Within the records below is a range that opens at the line with "hasBit (a.oven o.val).causes" and closes at the line with "(s.dev.asic.ovenFaulty o.val = true". Return that range word for word, both ends included, and only that range.
--- Data for this exercise Enclosed Below ---
/-- R164–R168, R172, R174, R176, R178–R185: what a channel does by itself. An update takes the sample that is due, forms the phase
error of R164, keeps I inside the clamp and locks after the lock time; a failed check marks the unit and makes no update; the
holdover word is the average, corrected by the oven model; a history entry closes with its mean; the holdover limit is raised
once; a failed unit's channel goes to the lowest free spare, or to none; a migration copies and then cuts over.
It rests on the model's own choices of log entries 6, 13, 39. -/
def Obligations.ChannelRuns : Prop :=
  ∀ (s : State) (c : Fin 8), s.dev.sup.shelf = false →
    (∀ (k : UnitCheck) (same : Bool),
      (s.dev.asic.updates c.val = false ∨ s.dev.asic.sampleDue c.val = none → Runs (.dpllUpdate c k same) s fun a => a = s.dev.asic) ∧
      (∀ x : Sample, s.dev.asic.updates c.val = true → s.dev.asic.sampleDue c.val = some x →
        (k.code ≠ 0 → Runs (.dpllUpdate c k same) s fun a =>
          a = (s.dev.asic.put Reg.DPL_UNITS.FAULT (s.dev.asic.get Reg.DPL_UNITS.FAULT ||| 2 ^ s.dev.asic.get (Reg.DPL_STATE.UNIT c.val))).raise (24 + c.val)
            (s.dev.asic.get (Reg.DPL_STATE.UNIT c.val) + 256 * k.code)) ∧
        (k.code = 0 → Runs (.dpllUpdate c k true) s fun a => (a.chan c.val).lastSample = x.t ∧ ((a.chan c.val).integ.natAbs : Int) ≤ s.dev.asic.fclamp c.val ∧
          a.get2 (Reg.DPL_PELO.ERR c.val) (Reg.DPL_PEHI.ERR c.val) = code 64 (roundDiv ((x.phase - s.dev.asic.buildOut c.val
            + (s.dev.asic.get2S (Reg.DPL_PHOFFLO.PHOFF c.val) (Reg.DPL_PHOFFHI.PHOFF c.val) + (s.dev.asic.chan c.val).rally)) * 2 ^ 32
            - (s.dev.asic.settleChan c.val).thetaTime c.val x.t) (2 ^ 32)) ∧
          (s.dev.asic.chanState c.val = 1 → a.chanState c.val
            = if max 1 (min 3600 (s.dev.asic.get (Reg.DPL_LOCK.LOCKTIME c.val))) * second ≤ (a.chan c.val).okTime then 2 else 1)))) ∧
    (s.dev.asic.chanState c.val = 3 → s.dev.asic.fallback = false → s.dev.asic.get (Reg.DPL_STATE.UNIT c.val) ≠ 15 →
      Runs (.holdoverModelUpdate c) s fun a => (a.chan c.val).integ = clampTo (s.dev.asic.fclamp c.val) (s.dev.asic.hoWord c.val) ∧ (a.chan c.val).prop = 0 ∧
        a.flag (Reg.DPL_STATE.MODELED c.val) = s.dev.asic.hoModeled c.val) ∧
    ((s.dev.asic.chan c.val).open_ = none → Runs (.historyEntryClose c) s fun a =>
      (a.chan c.val).open_ = some (s.dev.asic.clk.coarse / (s.dev.asic.hoInterval c.val * second) * (s.dev.asic.hoInterval c.val * second)) ∧
      (a.chan c.val).hist = (s.dev.asic.chan c.val).hist ∧ (a.chan c.val).openSum = 0) ∧
    (∀ t, (s.dev.asic.chan c.val).open_ = some t → t + s.dev.asic.hoInterval c.val * second ≤ s.dev.asic.clk.coarse → Runs (.historyEntryClose c) s fun a =>
      (a.chan c.val).hist = ((⟨roundDiv (((s.dev.asic.settleChan c.val).chan c.val).openSum) (s.dev.asic.clk.coarse - t), (s.dev.asic.chan c.val).openOk,
        (s.dev.asic.chan c.val).openFrozen, (t + s.dev.asic.clk.coarse) / 2⟩ : HistEntry) :: (s.dev.asic.chan c.val).hist).take 1024 ∧
      (a.chan c.val).appended = (s.dev.asic.chan c.val).appended + 1 ∧ ∀ g : Fld, a.get g = s.dev.asic.get g) ∧
    (s.dev.asic.chanState c.val = 3 → s.dev.asic.get (Reg.DPL_HOCFG.LIMIT c.val) ≠ 0 → s.dev.asic.fallback = false → (s.dev.asic.chan c.val).limitDone = false →
      min 8760 (s.dev.asic.get (Reg.DPL_HOCFG.LIMIT c.val)) * 3600 ≤ s.dev.asic.hoSeconds c.val →
      Runs (.holdoverLimit c) s fun a => a = (s.dev.asic.modChan c.val fun d => { d with limitDone := true }).raise 34 c.val) ∧
    (s.dev.asic.get (Reg.DPL_CTL.REC c.val) ≠ 0 → s.dev.asic.get (Reg.DPL_CTL.REC c.val) < 6 → Runs (.dpllTelemetryRecord c) s fun a =>
      (a.chan c.val).teleN = 0 ∧ (a.chan c.val).teleFrom = s.dev.asic.clk.coarse ∧
      (hasBit (s.dev.asic.get Reg.REC_EN.SLOTS) 12 = true → s.dev.asic.regionFull (s.dev.asic.get (Reg.REC_SLOTCFG.CH 12)) = false →
        ∃ r, a.recs.queue.get 12 = s.dev.asic.recs.queue.get 12 ++ [r] ∧ r.head? = some 6 ∧ r[2]? = some (BitVec.ofNat 8 c.val))) ∧
    (s.dev.asic.dpl.auto.contains c.val = true → s.dev.asic.parityFree 2 c.val = true → s.dev.asic.get (Reg.DPL_STATE.UNIT c.val) ≠ 15 →
      (∀ u, s.dev.asic.spareUnit = some u → Runs (.autoMigrationLoad c) s fun a => a.get (Reg.DPL_STATE.UNIT c.val) = u ∧ (a.chan c.val).integ = (s.dev.asic.chan c.val).ck.integ ∧
        a.parityOf 2 c.val = !s.dev.asic.parityOf 2 c.val ∧ a.flag Reg.DPL_MIGSTAT.CHECKPOINT = true ∧ a.dpl.auto.contains c.val = false) ∧
      (s.dev.asic.spareUnit = none → Runs (.autoMigrationLoad c) s fun a => a.get (Reg.DPL_STATE.UNIT c.val) = 15)) ∧
    (∀ g : Migration, s.dev.asic.dpl.mig = some g → g.chan < 8 → g.unit < 15 →
      (s.dev.asic.get (Reg.DPL_STATE.UNIT g.chan) ≠ 15 → g.copied = false → tickAfter (g.t0 + 125) + 2555 ≤ s.dev.asic.clk.coarse →
        Runs .migrationStart s fun a => a = { s.dev.asic with dpl := { s.dev.asic.dpl with mig := some { g with copied := true } } }) ∧
      (g.copied = true → tickAfter (g.t0 + 125) + 200058 ≤ s.dev.asic.clk.coarse → s.dev.asic.dpl.wait = [] → Runs .migrationCutover s fun a =>
        a.get (Reg.DPL_STATE.UNIT g.chan) = g.unit ∧ a.dpl.mig = none ∧ a.flag Reg.DPL_MIGSTAT.BUSY = false ∧ a.flag Reg.DPL_MIGSTAT.DONE = true ∧
        a.parityOf 2 g.chan = !s.dev.asic.parityOf 2 g.chan))

/-- R192–R194, R197, R200: an oven's samples and faults. A temperature sample shows errors and power; an oven within the
criteria for 120 s, no earlier than 180 s after t0, sets WARM, the active oven's WARM sets `ADMIT`; an oven never leaves
the ±200 mK band without keeping WARM. A board sample shows θ and keeps the last 100; an evaluation shows m(t) of both
models; a commit asks for every accepted fit. A reported fault marks the oven with its cause, is raised, and clears once
every cause has been absent for 60 s.
It rests on the model's own choices of log entries 2, 51. -/
def Obligations.OvenSamples : Prop :=
  ∀ s : State, s.dev.sup.shelf = false →
    (∀ (o : Fin 2) (inner outer power : BitVec 16) (osc : Bool),
      Runs (.ovenTemperatureSample o inner outer power osc) s fun a => a.get (Reg.CAL_OVTEMP.INNER o.val) = inner.toNat ∧
        a.get (Reg.CAL_OVTEMP.OUTER o.val) = outer.toNat ∧ a.get (Reg.CAL_OVPWR.PWR o.val) = power.toNat ∧ a.activeOven = s.dev.asic.activeOven ∧
        (s.dev.asic.ovenWarm o.val = true → inner.toInt.natAbs ≤ 200 → a.ovenWarm o.val = true) ∧
        (s.dev.asic.ovenWarm o.val = false → (20 < inner.toInt.natAbs ∨ 100 < outer.toInt.natAbs ∨ osc = false ∨
          s.dev.asic.clk.now < s.dev.asic.modes.t0 + 180 * second) → a.ovenWarm o.val = false) ∧
        (∀ t, s.dev.asic.ovenWarm o.val = false → (s.dev.asic.oven o.val).warmSince = some t → t + 120 * second ≤ s.dev.asic.clk.now →
          s.dev.asic.modes.t0 + 180 * second ≤ s.dev.asic.clk.now → inner.toInt.natAbs ≤ 20 → outer.toInt.natAbs ≤ 100 → osc = true →
          a.ovenWarm o.val = true ∧ (o.val = s.dev.asic.activeOven → a.flag Reg.GLB_MODE.ADMIT = true))) ∧
    (∀ t : BitVec 16, Runs (.boardTempSample t) s fun a => a.get Reg.CAL_OVBTEMP.TEMP = t.toNat ∧
      a.ovn = { s.dev.asic.ovn with temps := (t.toInt :: s.dev.asic.ovn.temps).take 100 } ∧ a.clk = s.dev.asic.clk ∧
      ∀ g : Fld, g.addr ≠ Reg.CAL_OVBTEMP.TEMP.addr → a.get g = s.dev.asic.get g) ∧
    (Runs .ovenModelEvaluate s fun a => a.ovn.hourNT = s.dev.asic.ovn.hourNT + 1 ∧ a.ovn.hourT = s.dev.asic.ovn.hourT + s.dev.asic.theta ∧ a.clk = s.dev.asic.clk ∧
      ∀ o : Fin 2, (∀ f, (s.dev.asic.oven o.val).pending = some f → a.get (Reg.CAL_OVSTS.MSTAT o.val) = 2 ∧ (a.oven o.val).use = f ∧ (a.oven o.val).pending = none) ∧
        ((s.dev.asic.oven o.val).pending = none → (a.oven o.val).use = (s.dev.asic.oven o.val).use) ∧
        a.ovenM o.val = satS 48 (roundRat ((a.oven o.val).use.m (secOf s.dev.asic.ts0) s.dev.asic.theta * 2 ^ 60))) ∧
    (Runs .ovenModelCommit s fun a => a.ovn = { s.dev.asic.ovn with committed := s.dev.asic.clk.now } ∧
      a.commits = s.dev.asic.commits ++ (if (s.dev.asic.oven 0).fit.isSome then [.model 0] else []) ++ (if (s.dev.asic.oven 1).fit.isSome then [.model 1] else []) ∧
      ∀ g : Fld, a.get g = s.dev.asic.get g) ∧
    (∀ o : Fin 2,
      (∀ k : Fin 5, k.val = 1 ∨ k.val = 2 → Runs (.ovenFault o k) s fun a => a.ovenFaulty o.val = true ∧ a.get (Reg.CAL_OVSTS.FCAUSE o.val) = k.val ∧
        hasBit (a.oven o.val).causes k.val = true ∧ (a.pair 35).has o.val = true ∧ (k.val = 1 → a.oscOk o.val = false) ∧
        (k.val = 1 → o.val = s.dev.asic.activeOven → a.ovn.oscLost = true)) ∧
      (s.dev.asic.ovenFaulty o.val = true → (hasBit (s.dev.asic.oven o.val).causes 1 = true → s.dev.asic.oscOk o.val = true) → s.dev.asic.tempLost o.val = false →
        (s.dev.asic.oven o.val).blame < s.dev.asic.xcnt → (s.dev.asic.oven o.val).clearSince + 60 * second ≤ s.dev.asic.clk.now →
        Runs (.ovenFaultClear o) s fun a => a.ovenFaulty o.val = false ∧ a.get (Reg.CAL_OVSTS.FCAUSE o.val) = 0 ∧ (a.oven o.val).causes = 0 ∧
          (a.pair 35).has o.val = false ∧ a.clk = s.dev.asic.clk))
/-- R195, R203–R205: the hourly point and the oven handover. Each closed hour adds one point per oven at the `TS0` second and
opens the next hour. `GO` starts a planned handover from t0 if the inactive oven is WARM and not faulted, and it waits while
a rule bars it. At Ts the oven select takes the other oven, the relieved oven retires, and index 22 restarts; an emergency
does so at once; 200 µs later the handover is over, recorded and committed.
It rests on the model's own choices of log entries 6, 16. -/
def Obligations.OvenHandover : Prop :=
  ∀ s : State,
    (s.dev.sup.shelf = false →
      (Runs .ovenHourlyPoint s fun a => a.ovn.hourFrom = s.dev.asic.clk.coarse ∧ a.ovn.hourNT = 0 ∧ a.ovn.hourT = 0 ∧ a.ovn.hourOk = true ∧
        a.clk = s.dev.asic.clk ∧ ∀ o : Fin 2, ∃ p : OvenPoint, (a.oven o.val).points = (p :: (s.dev.asic.oven o.val).points).take 336 ∧
          p.time = secOf s.dev.asic.ts0 ∧ (s.dev.asic.ovn.hourCold.get o.val = true ∨ s.dev.asic.ovn.hourOk = false → p.valid = false)) ∧
      (∀ t0, s.dev.asic.ovn.hoReq = some t0 → s.dev.asic.ovn.hoAt = none → t0 + 100 * msec ≤ s.dev.asic.clk.coarse →
        secOf (s.dev.asic.scaleAt 0 ((t0 + 100 * msec) * uPerCycle - 1)) < secOf s.dev.asic.ts0 → s.dev.asic.fallback = false → s.dev.asic.parityFree 1 22 = true →
        Runs .ovenHandoverSwitch s fun a => a.activeOven = s.dev.asic.inactiveOven ∧ a.flag (Reg.CAL_OVSTS.RETIRED s.dev.asic.inactiveOven) = false ∧
          a.flag (Reg.CAL_OVSTS.RETIRED s.dev.asic.activeOven) = !s.dev.asic.flag (Reg.CAL_OVSTS.RETIRED s.dev.asic.inactiveOven) ∧
          a.ovn.hoAt = some s.dev.asic.clk.coarse ∧ a.ovn.emerg = false ∧ a.ovn.hoReq = none ∧ a.ovn.fit22 = [] ∧ a.ldg.ovenRestart = true ∧ a.clk = s.dev.asic.clk) ∧
      (s.dev.asic.ovn.oscLost = true → s.dev.asic.ovenSpare = true → Runs .ovenEmergencyHandover s fun a => a.activeOven = s.dev.asic.inactiveOven ∧
        a.flag Reg.CAL_OVSTAT.HOBUSY = true ∧ a.ovn.hoAt = some s.dev.asic.clk.coarse ∧ a.ovn.emerg = true ∧ a.ovn.oscLost = false ∧
        a.clk = { s.dev.asic.clk with degradedUntil := s.dev.asic.clk.now + 200 * usec }) ∧
      (∀ t, s.dev.asic.ovn.hoAt = some t → t + 200 * usec ≤ s.dev.asic.clk.coarse → s.dev.asic.deferred = [] → s.dev.asic.dpl.wait = [] → s.dev.asic.apl.ho = none →
        Runs .ovenHandoverSettled s fun a =>
        a.flag Reg.CAL_OVSTAT.HOBUSY = false ∧ a.flag Reg.CAL_OVEVT.HOD = true ∧ (s.dev.asic.ovn.emerg = true → a.flag Reg.CAL_OVEVT.EMERG = true) ∧
        a.get Reg.CAL_OVHOSTEP.STEP = code 32 s.dev.asic.ovn.hoStep ∧ a.ovn.hoAt = none ∧ a.ovn.hoReq = none ∧ Commit.placement ∈ a.commits ∧
        a.activeOven = s.dev.asic.activeOven)) ∧
    (∀ (m : Master) (v : Word), s.dev.keyFor m = true → s.dev.asic.flag Reg.CAL_OVSTAT.HOBUSY = false → s.dev.asic.ovenWarm s.dev.asic.inactiveOven = true →
      s.dev.asic.ovenFaulty s.dev.asic.inactiveOven = false → Runs (.ovenHandoverGo m v) s fun a => a.get Reg.CAL_OVHO.AUTO = wordBits v 1 1 ∧
        (s.dev.asic.ovenHoBarred = true → a.ovn = { s.dev.asic.ovn with hoWait := true } ∧ a.flag Reg.CAL_OVSTAT.HOBUSY = false) ∧
        (s.dev.asic.ovenHoBarred = false → a.flag Reg.CAL_OVSTAT.HOBUSY = true ∧
          a.ovn = { s.dev.asic.ovn with hoWait := false, hoReq := some s.dev.asic.clk.coarse, emerg := false }))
--- End of Enclosed Data for this exercise ---
> [Expected answer]
        hasBit (a.oven o.val).causes k.val = true ∧ (a.pair 35).has o.val = true ∧ (k.val = 1 → a.oscOk o.val = false) ∧
        (k.val = 1 → o.val = s.dev.asic.activeOven → a.ovn.oscLost = true)) ∧
      (s.dev.asic.ovenFaulty o.val = true → (hasBit (s.dev.asic.oven o.val).causes 1 = true → s.dev.asic.oscOk o.val = true) → s.dev.asic.tempLost o.val = false →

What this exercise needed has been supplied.